Resultados  O formulário foi enviado a 97 discentes e respondido por 40% deles. Todos os respondentes informaram conhecer o plano de parto, e 87% aplicaram-no durante o atendimento de pré-natal. Os apontamentos mais frequentes (45%) acerca do plano de parto foram os que promoviam empoderamento e autonomia à mulher. As sugestões metodológicas mais citadas para a sua aplicação foram focar o conteúdo (76%) e aumentar o número de encontros (50%). O plano individual de parto foi reconhecido por 79% dos participantes como importante estratégia de ensino.

Conclusão  Além de conhecerem o plano de parto e aplicá-lo, os estudantes o consideram muito relevante para o ensino e a aprendizagem das boas práticas obstétricas.

Parto Humanizado; Ensino Superior; Prática Clínica Baseada em Evidência; Enfermagem Obstétrica

RESUMEN

Objetivo  Verificar el conocimiento de estudiantes acerca del plan individual de parto y conocer su comprensión respecto de la utilización de dicha estrategia de enseñanza aprendizaje y de las buenas prácticas obstétricas.
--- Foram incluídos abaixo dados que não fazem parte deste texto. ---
-- ==== Sys2Proof/Laws/Exec.lean ====
section
/-! SUPPORT. `exec` of each constructor is that instruction's meaning, so that no proof unfolds the whole of `exec`. -/

namespace Sys2Proof.Machine

variable (s : State)
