/-- Each opcode, by the shape of its row: the row's operands have as their codes the fields they were read from. -/
theorem spells_row : ∀ n : Nat, n < 256 → b.op = BitVec.ofNat 8 n → b.Spells (row (BitVec.ofNat 8 n) b) := by
  intro n
  match n with
  | 0x00 | 0x08 | 0x10 | 0x18 | 0x20 | 0x28 | 0x30 | 0x38 | 0x84 | 0x86 | 0x88 =>
    exact fun _ hop => ⟨b.wf_e8, ofRm_eq hb hop rfl b.code_g8 code_e8 rfl⟩
  | 0x01 | 0x09 | 0x11 | 0x19 | 0x21 | 0x29 | 0x31 | 0x39 | 0x85 | 0x87 | 0x89 =>
    exact fun _ hop => ⟨b.wf_e16, ofRm_eq hb hop rfl b.code_g16 code_e16 rfl⟩
  | 0x02 | 0x0A | 0x12 | 0x1A | 0x22 | 0x2A | 0x32 | 0x3A | 0x8A =>
    exact fun _ hop => ⟨b.wf_e8, ofRm_eq hb hop rfl b.code_g8 code_e8 rfl⟩
  | 0x03 | 0x0B | 0x13 | 0x1B | 0x23 | 0x2B | 0x33 | 0x3B | 0x8B =>
    exact fun _ hop => ⟨b.wf_e16, ofRm_eq hb hop rfl b.code_g16 code_e16 rfl⟩
  | 0x04 | 0x0C | 0x14 | 0x1C | 0x24 | 0x2C | 0x34 | 0x3C | 0xA8
  | 0x70 | 0x71 | 0x72 | 0x73 | 0x74 | 0x75 | 0x76 | 0x77 | 0x78 | 0x79 | 0x7A | 0x7B | 0x7C | 0x7D | 0x7E | 0x7F
  | 0xCD | 0xD4 | 0xD5 | 0xE0 | 0xE1 | 0xE2 | 0xE3 | 0xE4 | 0xE5 | 0xE6 | 0xE7 | 0xEB =>
    exact fun _ hop => ⟨rfl, plain_eq_ib hb hop rfl rfl⟩
  | 0x05 | 0x0D | 0x15 | 0x1D | 0x25 | 0x2D | 0x35 | 0x3D | 0xA9 | 0xA0 | 0xA1 | 0xA2 | 0xA3 | 0xC2 | 0xCA | 0xE8 | 0xE9 =>
    exact fun _ hop => ⟨rfl, plain_eq_iw hb hop rfl rfl⟩
  | 0x9A | 0xEA => exact fun _ hop => ⟨rfl, plain_eq_far hb hop rfl⟩
  | 0x40 | 0x41 | 0x42 | 0x43 | 0x44 | 0x45 | 0x46 | 0x47 | 0x48 | 0x49 | 0x4A | 0x4B | 0x4C | 0x4D | 0x4E | 0x4F
  | 0x50 | 0x51 | 0x52 | 0x53 | 0x54 | 0x55 | 0x56 | 0x57 | 0x58 | 0x59 | 0x5A | 0x5B | 0x5C | 0x5D | 0x5E | 0x5F =>
    exact fun _ hop => ⟨rfl, (congrArg plain (or_code_lowReg16 hop rfl)).trans (plain_eq hb hop rfl rfl)⟩
  | 0x60 | 0x61 | 0x62 | 0x63 | 0x64 | 0x65 | 0x66 | 0x67 | 0x68 | 0x69 | 0x6A | 0x6B | 0x6C | 0x6D | 0x6E | 0x6F =>
    exact fun _ hop => ⟨rfl, (congrArg plain (or_setWidth_low hop rfl)).trans (plain_eq hb hop rfl rfl)⟩
  | 0x80 => exact fun _ => spells_group1Eb hb
  | 0x81 => exact fun _ => spells_group1EvIw hb
  | 0x83 => exact fun _ => spells_group1EvSib hb
  | 0x8E => exact fun _ => spells_movSreg hb
  | 0x8F => exact fun _ => spells_popGroup hb
  | 0xC6 => exact fun _ => spells_movGroupEb hb
  | 0xC7 => exact fun _ => spells_movGroupEv hb
  | 0xD0 => exact fun _ => spells_group2Eb1 hb
  | 0xD1 => exact fun _ => spells_group2Ev1 hb
  | 0xD2 => exact fun _ => spells_group2EbCl hb
  | 0xD3 => exact fun _ => spells_group2EvCl hb
  | 0xF6 => exact fun _ => spells_group3Eb hb
  | 0xF7 => exact fun _ => spells_group3Ev hb
  | 0xFE => exact fun _ => spells_group4 hb
  | 0xFF => exact fun _ => spells_group5 hb
  | 0x8C => exact fun _ => spells_movEwSw hb
  | 0x8D | 0xC4 | 0xC5 =>
    exact fun _ hop => spells_ite_mod (fun h => ⟨rfl, ofRm_eq hb hop rfl b.code_g16 (code_rmReg16 h) rfl⟩)
      fun h => ⟨b.wf_mem, ofRm_eq hb hop rfl b.code_g16 (code_mem h) rfl⟩
  | 0x91 | 0x92 | 0x93 | 0x94 | 0x95 | 0x96 | 0x97 =>
    exact fun _ hop => ⟨lowReg16_ne_ax hop (by decide), (congrArg plain (or_code_lowReg16 hop rfl)).trans (plain_eq hb hop rfl rfl)⟩
  | 0xB0 | 0xB1 | 0xB2 | 0xB3 | 0xB4 | 0xB5 | 0xB6 | 0xB7 =>
    exact fun _ hop => ⟨rfl, (congrArg (plain · _) (or_code_lowReg8 hop rfl)).trans (plain_eq_ib hb hop rfl rfl)⟩
  | 0xB8 | 0xB9 | 0xBA | 0xBB | 0xBC | 0xBD | 0xBE | 0xBF =>
    exact fun _ hop => ⟨rfl, (congrArg (plain · _) (or_code_lowReg16 hop rfl)).trans (plain_eq_iw hb hop rfl rfl)⟩
  | 0xD8 | 0xD9 | 0xDA | 0xDB | 0xDC | 0xDD | 0xDE | 0xDF =>
    exact fun _ hop => ⟨b.wf_e16, (congrArg (ofRm · _ _) (or_setWidth_low hop rfl)).trans (ofRm_eq hb hop rfl rfl code_e16 rfl)⟩
  | 0x06 | 0x07 | 0x0E | 0x0F | 0x16 | 0x17 | 0x1E | 0x1F | 0x26 | 0x27 | 0x2E | 0x2F | 0x36 | 0x37 | 0x3E | 0x3F | 0x82 | 0x90
  | 0x98 | 0x99 | 0x9B | 0x9C | 0x9D | 0x9E | 0x9F | 0xA4 | 0xA5 | 0xA6 | 0xA7 | 0xAA | 0xAB | 0xAC | 0xAD | 0xAE | 0xAF
  | 0xC0 | 0xC1 | 0xC3 | 0xC8 | 0xC9 | 0xCB | 0xCC | 0xCE | 0xCF | 0xD6 | 0xD7 | 0xEC | 0xED | 0xEE | 0xEF
  | 0xF0 | 0xF1 | 0xF2 | 0xF3 | 0xF4 | 0xF5 | 0xF8 | 0xF9 | 0xFA | 0xFB | 0xFC | 0xFD =>
    exact fun _ hop => ⟨rfl, plain_eq hb hop rfl rfl⟩
  | n + 256 => exact fun h => absurd h (by omega)

theorem spells_instr : b.Spells b.instr := by
  have hop : BitVec.ofNat 8 b.op.toNat = b.op := by rw [BitVec.ofNat_toNat, BitVec.setWidth_eq]
  have hrow := spells_row hb b.op.toNat b.op.isLt hop.symm
  rwa [hop, ← instr_eq_row] at hrow

end
end Body

end Sys2Proof
end

section
/-! SUPPORT. The length of an encoding, and what the encoding obligations state. -/

namespace Sys2Proof

/-! ### Length (30_encoding.md R130) -/

/-- The mod/reg/rm byte matters to the length of the immediate only by whether its reg field is 0. -/
theorem immLen_congr (op : Byte) {m m' : Byte} (h : regField m = 0 ↔ regField m' = 0) : immLen op m = immLen op m' := by
  simp only [immLen, h]

/-- Only a far pointer has more than two bytes of immediate, and its opcodes have no mod/reg/rm byte. -/
theorem immLen_le_two_or (op modrm : Byte) : immLen op modrm ≤ 2 ∨ hasModrm op = false ∧ immLen op modrm = 4 := by
  by_cases h : regField modrm = 0
  · rw [immLen_congr op (m' := 0) (iff_of_true h rfl)]
    revert op
    decide
  · rw [immLen_congr op (m' := 0x08) (iff_of_false h (by decide))]
    revert op
    decide

/-- The number of bytes after the opcode, in the order `parse` takes them. -/
def fieldsLen (op modrm : Byte) : Nat :=
  (modrmBytes op modrm).length + (min (dispLenOf op modrm) 2 + (min (immLen1 op modrm) 2 + min (immLen2 op modrm) 2))

theorem fieldsLen_le (op modrm : Byte) : fieldsLen op modrm ≤ 5 := by
  unfold fieldsLen modrmBytes dispLenOf immLen1 immLen2
  obtain h | ⟨hm, h⟩ := immLen_le_two_or op modrm
  · rw [Nat.sub_eq_zero_of_le h]
    split
    all_goals
      simp only [List.length_cons, List.length_nil]
      omega
  · simp [hm, h]

theorem Body.length_bytes (b : Body) : b.bytes.length = fieldsLen b.op b.modrm + 1 := by
  simp [Body.bytes_eq, length_fieldBytes, fieldsLen]

theorem exists_takeField {n k : Nat} {bytes : List Byte} (h : min n 2 + k ≤ bytes.length) :
    ∃ v rest, takeField n bytes = .ok (v, rest) ∧ k ≤ rest.length := by
  match n, bytes, h with
  | 0, bytes, h => exact ⟨_, _, rfl, by omega⟩
  | 1, lo :: bytes, h => exact ⟨_, _, rfl, by rw [List.length_cons] at h; omega⟩
  | 1, [], h | n + 2, [], h => exact absurd h (by simp)
  | n + 2, [b], h => exact absurd h (by simp; omega)
  | n + 2, lo :: hi :: bytes, h => exact ⟨_, _, rfl, by rw [List.length_cons, List.length_cons] at h; omega⟩

theorem exists_takeModrm {op : Byte} {bytes : List Byte} (h : 5 ≤ bytes.length) :
    ∃ modrm rest, takeModrm op bytes = .ok (modrm, rest) ∧ bytes.length = (modrmBytes op modrm).length + rest.length := by
  unfold takeModrm modrmBytes
  cases hasModrm op with
  | false => exact ⟨0, bytes, rfl, by simp⟩
  | true =>
    cases bytes with
    | nil => cases h
    | cons modrm rest => exact ⟨modrm, rest, rfl, by simp [Nat.add_comm]⟩

theorem exists_parse {bytes : List Byte} (h : 6 ≤ bytes.length) : ∃ b rest, parse bytes = .ok (b, rest) := by
  cases bytes with
  | nil => cases h
  | cons op bytes =>
    have h5 : 5 ≤ bytes.length := Nat.le_of_succ_le_succ h
    obtain ⟨modrm, bytes₁, hm, hlen⟩ := exists_takeModrm (op := op) h5
    have hfields := fieldsLen_le op modrm
    unfold fieldsLen at hfields
    obtain ⟨disp, bytes₂, hd, hlen₂⟩ := exists_takeField (bytes := bytes₁) (Nat.le_of_add_le_add_left ((hfields.trans h5).trans hlen.le))
    obtain ⟨imm, bytes₃, hi, hlen₃⟩ := exists_takeField hlen₂
    obtain ⟨seg, rest, hs, -⟩ := exists_takeField (k := 0) hlen₃
    exact ⟨⟨op, modrm, disp, imm, seg⟩, rest, parse_cons_eq_ok_iff.2 ⟨rfl, _, _, _, hm, hd, hi, hs⟩⟩

/-! ### The obligations -/

/-- Settles O3: an opcode and at most five bytes of fields (`fieldsLen_le`); with five bytes no field runs short (`exists_parse`). -/
theorem everyByteSequenceDecodes : Obligations.EveryByteSequenceDecodes := by
  unfold Obligations.EveryByteSequenceDecodes
  refine ⟨fun i => ?_, fun bytes h => ?_⟩
  · have hlen : (encode i).length = _ := i.body.length_bytes
    have hle := fieldsLen_le i.body.op i.body.modrm
    omega
  · obtain ⟨b, rest, hb⟩ := exists_parse h
    exact ⟨b.instr, rest, by rw [decode, hb]⟩

/-- Settles O1: the encoder's fields fit (`fits_body`), so that they parse from their bytes, and they spell the instruction (`instr_body`). -/
theorem encodedInstructionDecodesBack : Obligations.EncodedInstructionDecodesBack := by
  unfold Obligations.EncodedInstructionDecodesBack
  exact fun i rest h => decode_eq_ok_iff.2 ⟨i.body, i.fits_body, rfl, Instr.instr_body h⟩

/-- Settles O2: what parses is the bytes of fields that fit, and such fields are those the encoder writes for what they spell (`spells_instr`). -/
theorem decodedBytesEncodeBack : Obligations.DecodedBytesEncodeBack := by
  unfold Obligations.DecodedBytesEncodeBack
  intro bytes rest i h
  obtain ⟨b, hb, hbytes, rfl⟩ := decode_eq_ok_iff.1 h
  obtain ⟨hwf, hbody⟩ := Body.spells_instr hb
  exact ⟨hwf, (congrArg (·.bytes ++ rest) hbody).trans hbytes⟩

/-- Settles O4: each word, evaluated. -/
theorem wordsDecodeAsTheSpecSays : Obligations.WordsDecodeAsTheSpecSays := by
  unfold Obligations.WordsDecodeAsTheSpecSays
  exact ⟨rfl, rfl, rfl, rfl, rfl, rfl, rfl, rfl, rfl, rfl, rfl, rfl, rfl, rfl, rfl, rfl, rfl, rfl, rfl, rfl, rfl, rfl, rfl, rfl, rfl⟩

end Sys2Proof
end

section
/-! SUPPORT. The effective address (30_encoding.md R142-R145). -/

namespace Sys2Proof.Machine

theorem segOr_override (r : SReg) {o : SReg} {s : State} (h : s.segOverride = some o) : segOr r s = s.sreg o := by
  simp only [segOr, h]

theorem segOr_default (r : SReg) {s : State} (h : s.segOverride = none) : segOr r s = s.sreg r := by
  simp only [segOr, h]

theorem resolve_default (m : MemOp) {s : State} (h : s.segOverride = none) :
    resolve m s = (s.sreg (defaultSeg m), offsetOf m s) := Prod.ext (segOr_default _ h) rfl

theorem memAddr_none (m : MemOp) {s : State} (h : s.ea = none) : memAddr m s = resolve m s := by rw [memAddr, h]; rfl

theorem memAddr_some (m : MemOp) {s : State} {a : Word × Word} (h : s.ea = some a) : memAddr m s = a := by rw [memAddr, h]; rfl

/-- Settles O35: `memAddr` is `ea` where it is set and `resolve` otherwise; `resolve` is the override's segment or the default one, and the sum
of 30_encoding.md R143 by definition. -/
theorem effectiveAddress : Obligations.EffectiveAddress := by
  unfold Obligations.EffectiveAddress
  intro s d d8
  refine ⟨fun _ => rfl, fun _ => rfl, fun m h => ?_, fun m seg off h => ?_, fun m r h => segOr_override _ h,
    ⟨rfl, rfl, rfl, rfl, rfl, rfl, rfl, rfl, rfl⟩, fun h => ?_, fun b => ?_, fun b => ?_⟩
  · simp only [locate8, locate16, memAddr_none m h, and_self]
  · simp only [locate8, locate16, memAddr_some m h, and_self]
  · exact ⟨resolve_default _ h, resolve_default _ h, resolve_default _ h, resolve_default _ h, resolve_default _ h,
      resolve_default _ h, resolve_default _ h, resolve_default _ h, resolve_default _ h, resolve_default _ h⟩
  · rfl
  · rfl

end Sys2Proof.Machine
end

section
/-! SUPPORT. The fetch under the quiet host (40_pipeline.md R201; 30_encoding.md R130): the code bytes at CS:IP, what fetching them changes, and
what the fetch of one instruction answers. -/

namespace Sys2Proof.Machine

/-! ### The code bytes -/

theorem State.length_codeBytes (s : State) (n : Nat) (off : Word) : (s.codeBytes n off).length = n := by
  induction n generalizing off with
  | zero => rfl
  | succ n ih => rw [State.codeBytes, List.length_cons, ih]

theorem add_ofNat_add (off : Word) (m n : Nat) : off + BitVec.ofNat 16 (m + n) = off + BitVec.ofNat 16 m + BitVec.ofNat 16 n := by
  rw [BitVec.ofNat_add, BitVec.add_assoc]

theorem add_one_add_ofNat (off : Word) (n : Nat) : off + 1 + BitVec.ofNat 16 n = off + BitVec.ofNat 16 (n + 1) := by
  rw [Nat.add_comm n 1, add_ofNat_add]
  rfl

theorem State.codeBytes_add (s : State) (m n : Nat) (off : Word) :
    s.codeBytes (m + n) off = s.codeBytes m off ++ s.codeBytes n (off + BitVec.ofNat 16 m) := by
  induction m generalizing off with
  | zero => simp [State.codeBytes]
  | succ m ih => rw [Nat.succ_add, State.codeBytes, ih, State.codeBytes, List.cons_append, add_one_add_ofNat]

/-- The bytes stand in the code segment from an offset on (20_memory.md R96). -/
def State.HasCode (s : State) (bytes : List Byte) (off : Word) : Prop := s.codeBytes bytes.length off = bytes

theorem hasCode_cons {s : State} {b : Byte} {bytes : List Byte} {off : Word} :
    s.HasCode (b :: bytes) off ↔ s.peek (lin (s.sreg .cs) off) = b ∧ s.HasCode bytes (off + 1) := List.cons_eq_cons

theorem hasCode_append {s : State} {bytes bytes' : List Byte} {off : Word} :
    s.HasCode (bytes ++ bytes') off ↔ s.HasCode bytes off ∧ s.HasCode bytes' (off + BitVec.ofNat 16 bytes.length) := by
  unfold State.HasCode
  rw [List.length_append, State.codeBytes_add]
  exact ⟨fun h => List.append_inj h (State.length_codeBytes ..), fun ⟨h, h'⟩ => by rw [h, h']⟩

/-- What stands at an offset begins with what a longer run of bytes there begins with. -/
theorem hasCode_of_append_eq {s : State} {bytes rest : List Byte} {n : Nat} {off : Word} (h : bytes ++ rest = s.codeBytes n off) :
    s.HasCode bytes off := by
  have hn : n = (bytes ++ rest).length := by rw [h, State.length_codeBytes]
  exact (hasCode_append.1 (by rw [State.HasCode, ← hn, h])).1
Método  Estudio descriptivo, con alumnos de Obstetricia que cursaban pasantías en la atención básica. La recolección de datos fue realizada de 01/2017 a 05/2017, por medio electrónico, en la Plataforma Google Formularios®. El análisis fue llevado a cabo por estadística descriptiva de categorización de enunciados. El estudio siguió los estándares éticos exigidos.

Resultados  El formulario fue enviado a 97 discentes y respondido por el 40% de ellos. Todos los respondedores informaron conocer el plan de parto, y el 87% lo aplicaron durante la atención de prenatal. Los planteamientos más frecuentes (45%) acerca del plan de parto fueron los que promovían empoderamiento y autonomía a la mujer. Las sugerencias metodológicas más citadas para su aplicación fueron enfocar el contenido (76%) y aumentar el número de encuentros (50%). El plan individual de parto fue reconocido por el 79% de los participantes como importante estrategia de enseñanza.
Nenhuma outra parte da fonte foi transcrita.